#### The task:
Your answer should be the lines below from the one with "-- ==== Sys2Proof/Tests/Slice0.lean" to the one with "exp := ⟨(Spec.expTable", both included, given again exactly and with nothing added.

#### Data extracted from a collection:
******

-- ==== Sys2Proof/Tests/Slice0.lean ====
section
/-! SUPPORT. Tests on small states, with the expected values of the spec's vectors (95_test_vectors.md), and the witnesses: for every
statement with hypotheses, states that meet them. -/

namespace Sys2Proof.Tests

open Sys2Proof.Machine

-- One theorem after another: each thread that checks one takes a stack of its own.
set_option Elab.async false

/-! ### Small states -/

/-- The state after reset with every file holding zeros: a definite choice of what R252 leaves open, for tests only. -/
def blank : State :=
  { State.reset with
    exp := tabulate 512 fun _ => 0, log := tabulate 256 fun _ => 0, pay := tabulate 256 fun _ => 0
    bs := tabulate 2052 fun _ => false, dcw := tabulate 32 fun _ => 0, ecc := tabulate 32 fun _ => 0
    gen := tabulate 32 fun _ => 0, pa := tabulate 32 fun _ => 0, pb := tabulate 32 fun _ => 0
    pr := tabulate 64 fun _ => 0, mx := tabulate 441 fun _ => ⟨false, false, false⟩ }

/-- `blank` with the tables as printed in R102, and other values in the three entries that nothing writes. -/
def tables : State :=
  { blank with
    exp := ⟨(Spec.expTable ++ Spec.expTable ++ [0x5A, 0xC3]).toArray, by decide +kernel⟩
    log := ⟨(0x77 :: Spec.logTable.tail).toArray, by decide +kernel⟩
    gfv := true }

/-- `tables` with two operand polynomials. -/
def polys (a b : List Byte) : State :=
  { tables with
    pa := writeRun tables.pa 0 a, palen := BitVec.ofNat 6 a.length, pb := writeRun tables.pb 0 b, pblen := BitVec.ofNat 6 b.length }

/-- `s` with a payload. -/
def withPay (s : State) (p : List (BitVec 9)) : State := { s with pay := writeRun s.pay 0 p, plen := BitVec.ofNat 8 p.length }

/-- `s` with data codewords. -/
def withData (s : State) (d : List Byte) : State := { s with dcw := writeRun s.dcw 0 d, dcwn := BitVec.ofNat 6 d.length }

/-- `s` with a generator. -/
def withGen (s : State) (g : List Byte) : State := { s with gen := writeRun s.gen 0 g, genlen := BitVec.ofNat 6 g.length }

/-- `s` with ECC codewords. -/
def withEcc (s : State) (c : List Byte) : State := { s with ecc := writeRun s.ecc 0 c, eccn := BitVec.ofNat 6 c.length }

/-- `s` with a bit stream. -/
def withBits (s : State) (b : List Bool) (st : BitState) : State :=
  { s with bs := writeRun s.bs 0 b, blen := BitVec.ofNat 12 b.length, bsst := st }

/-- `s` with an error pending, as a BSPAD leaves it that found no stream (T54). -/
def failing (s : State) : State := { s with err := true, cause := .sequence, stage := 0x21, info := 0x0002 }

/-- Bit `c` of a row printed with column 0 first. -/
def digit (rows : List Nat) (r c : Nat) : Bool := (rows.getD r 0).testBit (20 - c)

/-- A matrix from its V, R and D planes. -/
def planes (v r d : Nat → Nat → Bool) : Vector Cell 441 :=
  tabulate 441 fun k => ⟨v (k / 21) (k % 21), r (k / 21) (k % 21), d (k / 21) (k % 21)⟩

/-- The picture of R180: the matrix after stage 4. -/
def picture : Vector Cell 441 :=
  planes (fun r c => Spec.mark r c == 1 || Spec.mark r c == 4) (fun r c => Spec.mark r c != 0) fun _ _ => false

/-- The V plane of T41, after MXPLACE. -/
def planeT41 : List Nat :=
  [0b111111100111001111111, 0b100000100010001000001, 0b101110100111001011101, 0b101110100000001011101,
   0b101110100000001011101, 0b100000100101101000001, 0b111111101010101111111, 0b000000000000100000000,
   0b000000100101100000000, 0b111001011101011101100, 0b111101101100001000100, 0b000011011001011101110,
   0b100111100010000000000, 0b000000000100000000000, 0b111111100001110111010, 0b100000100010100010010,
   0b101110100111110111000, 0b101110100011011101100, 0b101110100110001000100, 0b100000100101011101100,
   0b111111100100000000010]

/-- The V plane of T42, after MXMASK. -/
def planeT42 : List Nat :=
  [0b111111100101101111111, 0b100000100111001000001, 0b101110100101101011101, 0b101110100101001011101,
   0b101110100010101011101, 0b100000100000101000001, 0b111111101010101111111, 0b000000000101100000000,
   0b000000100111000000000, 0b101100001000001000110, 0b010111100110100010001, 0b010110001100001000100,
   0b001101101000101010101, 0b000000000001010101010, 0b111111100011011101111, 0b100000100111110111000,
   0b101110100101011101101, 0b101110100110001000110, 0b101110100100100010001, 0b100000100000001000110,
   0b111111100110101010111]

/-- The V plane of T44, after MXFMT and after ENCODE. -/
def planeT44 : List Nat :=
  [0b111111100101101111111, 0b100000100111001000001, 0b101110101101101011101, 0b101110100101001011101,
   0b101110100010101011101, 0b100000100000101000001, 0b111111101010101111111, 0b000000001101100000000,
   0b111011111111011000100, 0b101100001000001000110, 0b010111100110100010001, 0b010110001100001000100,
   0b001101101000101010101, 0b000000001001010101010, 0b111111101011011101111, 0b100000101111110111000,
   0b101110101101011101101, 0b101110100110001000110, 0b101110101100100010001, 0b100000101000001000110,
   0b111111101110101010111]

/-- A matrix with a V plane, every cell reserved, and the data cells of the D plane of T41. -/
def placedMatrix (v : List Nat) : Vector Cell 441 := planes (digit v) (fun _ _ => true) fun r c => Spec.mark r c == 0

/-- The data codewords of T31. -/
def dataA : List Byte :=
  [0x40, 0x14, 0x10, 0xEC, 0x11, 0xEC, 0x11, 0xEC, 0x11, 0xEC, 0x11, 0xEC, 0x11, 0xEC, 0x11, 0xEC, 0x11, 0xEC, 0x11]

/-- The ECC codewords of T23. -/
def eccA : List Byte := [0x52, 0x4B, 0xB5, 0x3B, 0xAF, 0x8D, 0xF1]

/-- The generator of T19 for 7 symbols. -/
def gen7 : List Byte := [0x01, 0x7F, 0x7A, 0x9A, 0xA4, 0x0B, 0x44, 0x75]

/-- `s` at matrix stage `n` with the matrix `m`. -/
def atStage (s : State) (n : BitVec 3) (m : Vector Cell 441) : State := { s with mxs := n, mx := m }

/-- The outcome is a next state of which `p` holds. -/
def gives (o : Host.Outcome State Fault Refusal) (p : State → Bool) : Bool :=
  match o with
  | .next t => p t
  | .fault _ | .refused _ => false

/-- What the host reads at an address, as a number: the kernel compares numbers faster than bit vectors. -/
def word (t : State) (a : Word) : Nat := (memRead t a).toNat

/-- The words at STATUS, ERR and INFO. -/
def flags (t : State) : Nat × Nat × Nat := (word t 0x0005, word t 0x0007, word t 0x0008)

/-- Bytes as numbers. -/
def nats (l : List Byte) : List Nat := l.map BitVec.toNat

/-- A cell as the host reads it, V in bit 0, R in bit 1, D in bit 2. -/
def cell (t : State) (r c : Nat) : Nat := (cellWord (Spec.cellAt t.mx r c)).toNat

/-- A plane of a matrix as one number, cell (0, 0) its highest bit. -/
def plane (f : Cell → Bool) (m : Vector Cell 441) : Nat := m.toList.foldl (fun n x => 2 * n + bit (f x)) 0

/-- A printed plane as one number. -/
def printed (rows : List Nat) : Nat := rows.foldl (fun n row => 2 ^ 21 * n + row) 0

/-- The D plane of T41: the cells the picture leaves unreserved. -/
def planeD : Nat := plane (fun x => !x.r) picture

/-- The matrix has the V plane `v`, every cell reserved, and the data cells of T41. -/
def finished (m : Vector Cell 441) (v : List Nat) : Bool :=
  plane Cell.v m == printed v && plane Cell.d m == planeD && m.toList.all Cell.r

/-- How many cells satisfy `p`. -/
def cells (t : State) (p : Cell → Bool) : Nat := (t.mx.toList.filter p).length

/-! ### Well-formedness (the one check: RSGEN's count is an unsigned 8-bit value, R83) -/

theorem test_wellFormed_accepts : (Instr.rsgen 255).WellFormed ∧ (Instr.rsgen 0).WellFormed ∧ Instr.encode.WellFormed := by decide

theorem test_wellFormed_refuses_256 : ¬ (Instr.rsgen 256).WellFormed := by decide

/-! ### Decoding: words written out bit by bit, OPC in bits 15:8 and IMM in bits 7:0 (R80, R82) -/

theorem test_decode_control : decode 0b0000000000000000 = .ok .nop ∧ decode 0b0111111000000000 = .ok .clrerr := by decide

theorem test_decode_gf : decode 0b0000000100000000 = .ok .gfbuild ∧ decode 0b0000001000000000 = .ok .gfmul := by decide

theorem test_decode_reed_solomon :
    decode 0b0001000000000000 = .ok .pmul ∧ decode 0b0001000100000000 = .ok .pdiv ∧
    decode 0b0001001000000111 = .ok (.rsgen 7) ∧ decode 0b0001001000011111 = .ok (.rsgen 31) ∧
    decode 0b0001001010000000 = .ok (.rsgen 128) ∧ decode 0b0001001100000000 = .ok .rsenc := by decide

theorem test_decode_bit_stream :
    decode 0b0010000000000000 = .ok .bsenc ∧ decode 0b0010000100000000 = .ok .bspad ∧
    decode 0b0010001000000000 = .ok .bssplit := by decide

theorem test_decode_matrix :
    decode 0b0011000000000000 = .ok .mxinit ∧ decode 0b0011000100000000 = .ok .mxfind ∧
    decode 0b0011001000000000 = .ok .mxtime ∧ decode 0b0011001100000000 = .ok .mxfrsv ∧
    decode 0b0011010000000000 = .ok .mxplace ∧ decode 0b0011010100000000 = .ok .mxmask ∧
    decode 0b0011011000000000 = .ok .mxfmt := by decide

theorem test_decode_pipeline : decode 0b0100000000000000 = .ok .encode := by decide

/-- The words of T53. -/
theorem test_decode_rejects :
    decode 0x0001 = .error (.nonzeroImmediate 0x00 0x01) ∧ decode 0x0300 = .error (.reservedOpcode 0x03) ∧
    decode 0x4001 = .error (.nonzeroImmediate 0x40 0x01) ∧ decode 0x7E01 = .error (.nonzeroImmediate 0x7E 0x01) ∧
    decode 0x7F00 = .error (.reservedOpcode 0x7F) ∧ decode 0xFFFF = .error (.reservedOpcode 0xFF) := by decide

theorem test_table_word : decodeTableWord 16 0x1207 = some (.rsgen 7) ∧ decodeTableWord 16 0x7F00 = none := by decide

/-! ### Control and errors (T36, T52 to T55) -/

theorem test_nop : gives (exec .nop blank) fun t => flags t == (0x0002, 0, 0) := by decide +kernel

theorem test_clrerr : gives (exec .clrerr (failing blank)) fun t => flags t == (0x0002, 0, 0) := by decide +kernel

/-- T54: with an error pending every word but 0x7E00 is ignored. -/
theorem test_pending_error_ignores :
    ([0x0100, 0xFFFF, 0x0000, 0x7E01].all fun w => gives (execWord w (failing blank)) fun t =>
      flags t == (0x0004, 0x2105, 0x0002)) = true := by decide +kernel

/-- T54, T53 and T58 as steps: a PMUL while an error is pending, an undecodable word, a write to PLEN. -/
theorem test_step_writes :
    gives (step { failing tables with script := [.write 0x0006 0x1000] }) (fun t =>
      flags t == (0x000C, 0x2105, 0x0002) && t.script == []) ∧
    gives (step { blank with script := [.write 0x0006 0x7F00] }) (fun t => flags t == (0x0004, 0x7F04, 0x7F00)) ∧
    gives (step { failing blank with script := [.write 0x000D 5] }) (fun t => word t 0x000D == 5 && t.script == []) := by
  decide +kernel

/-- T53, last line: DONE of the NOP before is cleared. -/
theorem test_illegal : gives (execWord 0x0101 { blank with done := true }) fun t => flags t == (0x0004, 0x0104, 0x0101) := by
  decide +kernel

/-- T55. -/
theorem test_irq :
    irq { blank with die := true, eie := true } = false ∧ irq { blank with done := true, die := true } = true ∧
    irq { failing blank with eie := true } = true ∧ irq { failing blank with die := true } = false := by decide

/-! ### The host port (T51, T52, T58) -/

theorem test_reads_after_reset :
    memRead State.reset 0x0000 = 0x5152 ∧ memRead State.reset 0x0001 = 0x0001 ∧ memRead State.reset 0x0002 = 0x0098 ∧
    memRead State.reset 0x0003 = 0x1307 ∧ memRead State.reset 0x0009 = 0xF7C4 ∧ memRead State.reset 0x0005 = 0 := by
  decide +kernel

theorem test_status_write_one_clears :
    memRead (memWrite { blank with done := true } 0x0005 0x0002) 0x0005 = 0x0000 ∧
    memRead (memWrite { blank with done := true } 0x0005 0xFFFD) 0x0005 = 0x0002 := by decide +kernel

******

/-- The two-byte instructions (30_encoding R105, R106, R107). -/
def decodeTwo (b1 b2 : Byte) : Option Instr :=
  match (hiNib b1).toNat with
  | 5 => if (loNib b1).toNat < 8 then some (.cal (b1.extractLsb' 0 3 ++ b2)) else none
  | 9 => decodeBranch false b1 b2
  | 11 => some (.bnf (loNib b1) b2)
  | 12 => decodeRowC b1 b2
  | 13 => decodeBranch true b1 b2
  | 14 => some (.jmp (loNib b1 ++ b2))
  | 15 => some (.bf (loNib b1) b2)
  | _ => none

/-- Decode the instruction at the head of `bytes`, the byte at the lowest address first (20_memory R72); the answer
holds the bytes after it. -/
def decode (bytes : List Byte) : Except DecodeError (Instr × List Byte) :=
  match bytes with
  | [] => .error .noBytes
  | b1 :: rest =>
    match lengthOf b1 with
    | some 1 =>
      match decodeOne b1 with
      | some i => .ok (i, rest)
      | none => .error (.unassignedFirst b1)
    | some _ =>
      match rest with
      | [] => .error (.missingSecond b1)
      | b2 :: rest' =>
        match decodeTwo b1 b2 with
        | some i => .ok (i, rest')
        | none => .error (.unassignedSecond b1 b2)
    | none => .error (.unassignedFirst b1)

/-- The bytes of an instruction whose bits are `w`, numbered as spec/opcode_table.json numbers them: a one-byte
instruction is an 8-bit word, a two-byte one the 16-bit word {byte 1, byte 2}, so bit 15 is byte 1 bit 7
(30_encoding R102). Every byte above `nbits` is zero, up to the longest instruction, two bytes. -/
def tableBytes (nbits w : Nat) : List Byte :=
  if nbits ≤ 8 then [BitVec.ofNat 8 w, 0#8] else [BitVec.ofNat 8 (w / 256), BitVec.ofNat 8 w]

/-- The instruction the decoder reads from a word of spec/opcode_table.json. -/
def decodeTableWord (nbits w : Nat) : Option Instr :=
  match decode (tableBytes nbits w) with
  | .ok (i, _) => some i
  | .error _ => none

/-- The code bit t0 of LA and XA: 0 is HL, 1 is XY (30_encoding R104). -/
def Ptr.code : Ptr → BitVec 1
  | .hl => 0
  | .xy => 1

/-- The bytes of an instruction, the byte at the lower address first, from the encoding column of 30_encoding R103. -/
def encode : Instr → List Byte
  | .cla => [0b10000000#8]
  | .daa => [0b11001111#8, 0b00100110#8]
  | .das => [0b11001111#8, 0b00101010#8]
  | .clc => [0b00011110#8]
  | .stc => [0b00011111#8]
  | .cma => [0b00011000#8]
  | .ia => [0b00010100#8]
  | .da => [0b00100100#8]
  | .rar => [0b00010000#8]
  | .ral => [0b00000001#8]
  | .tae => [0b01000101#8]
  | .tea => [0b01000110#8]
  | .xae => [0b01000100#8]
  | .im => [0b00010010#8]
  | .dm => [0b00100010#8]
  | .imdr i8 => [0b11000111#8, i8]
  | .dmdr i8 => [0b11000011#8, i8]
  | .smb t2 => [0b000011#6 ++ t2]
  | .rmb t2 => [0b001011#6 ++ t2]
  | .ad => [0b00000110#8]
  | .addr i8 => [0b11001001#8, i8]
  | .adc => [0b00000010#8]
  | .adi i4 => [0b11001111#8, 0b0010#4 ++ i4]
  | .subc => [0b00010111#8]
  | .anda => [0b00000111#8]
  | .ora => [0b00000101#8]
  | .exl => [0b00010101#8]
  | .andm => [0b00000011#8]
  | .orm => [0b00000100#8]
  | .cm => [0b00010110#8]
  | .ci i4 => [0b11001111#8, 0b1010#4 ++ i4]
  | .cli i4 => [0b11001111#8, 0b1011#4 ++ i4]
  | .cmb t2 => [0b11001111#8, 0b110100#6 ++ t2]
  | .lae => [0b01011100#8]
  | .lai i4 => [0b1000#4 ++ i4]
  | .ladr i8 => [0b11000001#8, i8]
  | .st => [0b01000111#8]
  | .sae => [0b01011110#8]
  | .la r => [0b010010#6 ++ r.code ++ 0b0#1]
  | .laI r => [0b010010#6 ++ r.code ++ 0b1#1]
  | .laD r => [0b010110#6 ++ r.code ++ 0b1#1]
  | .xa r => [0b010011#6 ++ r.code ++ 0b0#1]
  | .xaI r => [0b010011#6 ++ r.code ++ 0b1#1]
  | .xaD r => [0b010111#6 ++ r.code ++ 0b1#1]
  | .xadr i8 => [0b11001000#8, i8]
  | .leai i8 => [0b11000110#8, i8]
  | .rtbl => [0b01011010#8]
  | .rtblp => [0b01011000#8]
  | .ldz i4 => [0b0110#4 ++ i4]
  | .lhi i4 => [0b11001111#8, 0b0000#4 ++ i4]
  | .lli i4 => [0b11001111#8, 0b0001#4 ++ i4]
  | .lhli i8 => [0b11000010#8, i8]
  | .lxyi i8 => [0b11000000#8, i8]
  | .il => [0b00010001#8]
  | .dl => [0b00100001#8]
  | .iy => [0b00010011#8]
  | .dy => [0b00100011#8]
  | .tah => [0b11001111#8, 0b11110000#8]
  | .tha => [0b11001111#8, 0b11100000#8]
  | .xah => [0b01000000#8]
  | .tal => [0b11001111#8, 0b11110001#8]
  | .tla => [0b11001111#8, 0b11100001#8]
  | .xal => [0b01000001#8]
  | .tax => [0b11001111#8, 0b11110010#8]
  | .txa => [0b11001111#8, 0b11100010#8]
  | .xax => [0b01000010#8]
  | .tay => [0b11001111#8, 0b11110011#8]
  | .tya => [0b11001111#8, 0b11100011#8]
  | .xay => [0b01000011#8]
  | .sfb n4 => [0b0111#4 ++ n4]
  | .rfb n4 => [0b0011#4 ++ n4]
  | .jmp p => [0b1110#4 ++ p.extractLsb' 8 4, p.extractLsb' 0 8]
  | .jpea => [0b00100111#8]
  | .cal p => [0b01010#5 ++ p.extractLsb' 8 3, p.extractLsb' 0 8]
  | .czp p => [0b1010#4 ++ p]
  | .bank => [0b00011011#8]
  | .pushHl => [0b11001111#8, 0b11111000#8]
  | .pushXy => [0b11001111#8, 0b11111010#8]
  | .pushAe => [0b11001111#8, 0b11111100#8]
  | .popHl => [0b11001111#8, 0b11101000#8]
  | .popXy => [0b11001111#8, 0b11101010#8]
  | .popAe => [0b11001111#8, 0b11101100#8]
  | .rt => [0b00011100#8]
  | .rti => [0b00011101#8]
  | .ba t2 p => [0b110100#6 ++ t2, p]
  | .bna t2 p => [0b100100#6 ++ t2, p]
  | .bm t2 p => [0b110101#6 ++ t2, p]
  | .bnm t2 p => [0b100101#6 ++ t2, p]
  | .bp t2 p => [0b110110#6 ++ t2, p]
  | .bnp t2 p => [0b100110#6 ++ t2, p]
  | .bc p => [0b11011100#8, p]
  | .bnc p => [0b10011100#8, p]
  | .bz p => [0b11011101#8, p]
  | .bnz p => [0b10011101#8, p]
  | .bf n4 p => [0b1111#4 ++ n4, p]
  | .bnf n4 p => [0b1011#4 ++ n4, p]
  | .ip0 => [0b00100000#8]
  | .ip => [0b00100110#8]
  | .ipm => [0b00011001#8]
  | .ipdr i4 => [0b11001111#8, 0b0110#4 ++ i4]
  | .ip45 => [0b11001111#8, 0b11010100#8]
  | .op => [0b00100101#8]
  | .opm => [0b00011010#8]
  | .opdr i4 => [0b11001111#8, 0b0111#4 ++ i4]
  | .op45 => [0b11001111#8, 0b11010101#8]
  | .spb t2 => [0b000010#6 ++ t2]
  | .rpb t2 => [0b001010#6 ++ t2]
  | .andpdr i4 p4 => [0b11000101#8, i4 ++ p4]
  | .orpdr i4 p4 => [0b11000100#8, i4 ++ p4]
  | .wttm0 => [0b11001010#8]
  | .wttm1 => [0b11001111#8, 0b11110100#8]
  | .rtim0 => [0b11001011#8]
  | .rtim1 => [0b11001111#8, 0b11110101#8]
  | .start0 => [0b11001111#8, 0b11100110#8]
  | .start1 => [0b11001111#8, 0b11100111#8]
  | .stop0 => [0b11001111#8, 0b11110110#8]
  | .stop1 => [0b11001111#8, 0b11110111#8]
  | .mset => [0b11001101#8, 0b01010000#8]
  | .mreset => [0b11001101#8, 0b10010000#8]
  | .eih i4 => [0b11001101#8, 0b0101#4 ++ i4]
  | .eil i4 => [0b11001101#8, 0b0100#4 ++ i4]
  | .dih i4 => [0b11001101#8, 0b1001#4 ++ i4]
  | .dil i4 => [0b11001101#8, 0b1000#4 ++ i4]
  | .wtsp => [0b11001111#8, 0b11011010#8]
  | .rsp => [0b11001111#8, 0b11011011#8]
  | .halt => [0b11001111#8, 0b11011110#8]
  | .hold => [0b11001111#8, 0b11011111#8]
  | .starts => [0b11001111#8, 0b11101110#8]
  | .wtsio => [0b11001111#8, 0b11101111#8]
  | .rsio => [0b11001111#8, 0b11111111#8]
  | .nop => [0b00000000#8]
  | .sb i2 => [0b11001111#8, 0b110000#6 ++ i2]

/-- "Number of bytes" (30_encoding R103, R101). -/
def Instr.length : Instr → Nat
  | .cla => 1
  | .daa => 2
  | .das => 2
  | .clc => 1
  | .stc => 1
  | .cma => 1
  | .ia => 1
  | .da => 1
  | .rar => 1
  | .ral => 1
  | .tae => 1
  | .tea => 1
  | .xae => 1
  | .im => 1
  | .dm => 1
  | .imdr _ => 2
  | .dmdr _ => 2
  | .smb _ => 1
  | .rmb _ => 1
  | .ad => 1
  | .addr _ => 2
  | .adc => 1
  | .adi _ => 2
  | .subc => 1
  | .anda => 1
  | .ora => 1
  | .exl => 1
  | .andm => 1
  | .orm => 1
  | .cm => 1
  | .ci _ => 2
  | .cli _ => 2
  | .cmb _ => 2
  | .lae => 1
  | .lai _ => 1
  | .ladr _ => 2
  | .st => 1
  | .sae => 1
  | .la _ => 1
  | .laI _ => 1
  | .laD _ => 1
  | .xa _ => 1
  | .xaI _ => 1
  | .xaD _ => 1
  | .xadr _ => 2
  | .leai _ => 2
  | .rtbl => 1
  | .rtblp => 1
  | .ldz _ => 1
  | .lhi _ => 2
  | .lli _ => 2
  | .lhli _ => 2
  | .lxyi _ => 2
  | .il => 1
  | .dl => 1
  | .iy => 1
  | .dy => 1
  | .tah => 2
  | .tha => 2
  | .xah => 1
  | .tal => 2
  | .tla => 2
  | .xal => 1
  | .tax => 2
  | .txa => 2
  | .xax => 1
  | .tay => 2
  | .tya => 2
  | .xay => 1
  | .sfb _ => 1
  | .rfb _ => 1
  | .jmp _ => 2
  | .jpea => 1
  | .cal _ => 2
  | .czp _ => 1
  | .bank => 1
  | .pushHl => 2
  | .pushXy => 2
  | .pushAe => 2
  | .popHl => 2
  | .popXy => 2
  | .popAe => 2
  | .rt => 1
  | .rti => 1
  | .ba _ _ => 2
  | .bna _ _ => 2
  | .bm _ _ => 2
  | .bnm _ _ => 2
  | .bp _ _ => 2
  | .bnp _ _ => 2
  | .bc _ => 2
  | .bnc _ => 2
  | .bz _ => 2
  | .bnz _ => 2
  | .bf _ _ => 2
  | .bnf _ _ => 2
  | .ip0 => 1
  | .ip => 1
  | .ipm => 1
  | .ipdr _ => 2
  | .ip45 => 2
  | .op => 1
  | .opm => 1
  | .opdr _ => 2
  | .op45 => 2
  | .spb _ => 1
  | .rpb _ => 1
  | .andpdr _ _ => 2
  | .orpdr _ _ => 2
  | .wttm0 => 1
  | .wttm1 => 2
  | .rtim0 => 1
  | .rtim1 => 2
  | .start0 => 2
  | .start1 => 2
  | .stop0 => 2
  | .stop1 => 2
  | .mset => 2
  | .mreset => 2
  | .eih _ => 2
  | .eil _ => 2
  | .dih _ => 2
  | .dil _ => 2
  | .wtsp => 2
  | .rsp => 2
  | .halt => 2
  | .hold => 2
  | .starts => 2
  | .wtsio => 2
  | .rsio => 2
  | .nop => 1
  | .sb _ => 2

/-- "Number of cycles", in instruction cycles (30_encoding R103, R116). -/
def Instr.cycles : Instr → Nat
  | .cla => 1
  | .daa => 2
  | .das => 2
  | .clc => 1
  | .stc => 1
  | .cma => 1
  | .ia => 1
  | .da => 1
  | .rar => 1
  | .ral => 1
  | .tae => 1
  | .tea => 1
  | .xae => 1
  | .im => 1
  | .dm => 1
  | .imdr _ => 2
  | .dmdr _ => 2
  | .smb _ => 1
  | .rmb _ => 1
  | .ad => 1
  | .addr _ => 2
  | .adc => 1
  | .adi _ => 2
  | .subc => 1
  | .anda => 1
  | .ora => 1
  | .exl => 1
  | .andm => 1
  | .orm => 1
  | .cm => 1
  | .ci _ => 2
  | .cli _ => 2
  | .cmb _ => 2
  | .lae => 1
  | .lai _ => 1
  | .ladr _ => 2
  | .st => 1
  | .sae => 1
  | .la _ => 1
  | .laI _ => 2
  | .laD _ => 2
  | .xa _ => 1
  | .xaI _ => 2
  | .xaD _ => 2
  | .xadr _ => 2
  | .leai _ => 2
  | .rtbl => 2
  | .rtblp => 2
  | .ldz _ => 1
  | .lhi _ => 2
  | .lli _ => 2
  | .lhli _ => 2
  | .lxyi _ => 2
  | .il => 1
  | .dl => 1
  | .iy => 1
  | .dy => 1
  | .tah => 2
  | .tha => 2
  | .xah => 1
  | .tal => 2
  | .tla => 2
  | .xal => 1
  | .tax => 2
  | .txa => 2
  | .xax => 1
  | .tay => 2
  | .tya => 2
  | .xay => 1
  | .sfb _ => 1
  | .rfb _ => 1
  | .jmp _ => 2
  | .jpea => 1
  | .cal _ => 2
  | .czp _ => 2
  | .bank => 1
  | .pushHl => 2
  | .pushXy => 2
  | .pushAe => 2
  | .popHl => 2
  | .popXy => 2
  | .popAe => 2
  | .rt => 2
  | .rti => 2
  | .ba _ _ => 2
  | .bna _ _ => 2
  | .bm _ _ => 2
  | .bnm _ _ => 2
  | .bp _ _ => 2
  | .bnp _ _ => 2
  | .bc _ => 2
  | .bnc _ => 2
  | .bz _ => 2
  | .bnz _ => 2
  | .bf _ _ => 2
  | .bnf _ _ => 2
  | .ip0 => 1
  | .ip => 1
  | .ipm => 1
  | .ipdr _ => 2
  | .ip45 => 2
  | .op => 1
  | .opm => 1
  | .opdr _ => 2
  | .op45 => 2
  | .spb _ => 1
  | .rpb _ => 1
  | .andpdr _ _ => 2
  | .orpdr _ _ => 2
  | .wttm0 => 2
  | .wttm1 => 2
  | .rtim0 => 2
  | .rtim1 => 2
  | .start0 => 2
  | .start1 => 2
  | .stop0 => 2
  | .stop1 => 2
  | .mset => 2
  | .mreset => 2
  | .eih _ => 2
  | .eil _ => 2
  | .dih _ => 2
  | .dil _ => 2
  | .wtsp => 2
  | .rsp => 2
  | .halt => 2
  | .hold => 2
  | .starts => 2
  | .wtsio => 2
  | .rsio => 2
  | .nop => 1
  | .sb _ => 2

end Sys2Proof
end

******

#### Response to this task:
-- ==== Sys2Proof/Tests/Slice0.lean ====
section
/-! SUPPORT. Tests on small states, with the expected values of the spec's vectors (95_test_vectors.md), and the witnesses: for every
statement with hypotheses, states that meet them. -/

namespace Sys2Proof.Tests

open Sys2Proof.Machine

-- One theorem after another: each thread that checks one takes a stack of its own.
set_option Elab.async false

/-! ### Small states -/

/-- The state after reset with every file holding zeros: a definite choice of what R252 leaves open, for tests only. -/
def blank : State :=
  { State.reset with
    exp := tabulate 512 fun _ => 0, log := tabulate 256 fun _ => 0, pay := tabulate 256 fun _ => 0
    bs := tabulate 2052 fun _ => false, dcw := tabulate 32 fun _ => 0, ecc := tabulate 32 fun _ => 0
    gen := tabulate 32 fun _ => 0, pa := tabulate 32 fun _ => 0, pb := tabulate 32 fun _ => 0
    pr := tabulate 64 fun _ => 0, mx := tabulate 441 fun _ => ⟨false, false, false⟩ }

/-- `blank` with the tables as printed in R102, and other values in the three entries that nothing writes. -/
def tables : State :=
  { blank with
    exp := ⟨(Spec.expTable ++ Spec.expTable ++ [0x5A, 0xC3]).toArray, by decide +kernel⟩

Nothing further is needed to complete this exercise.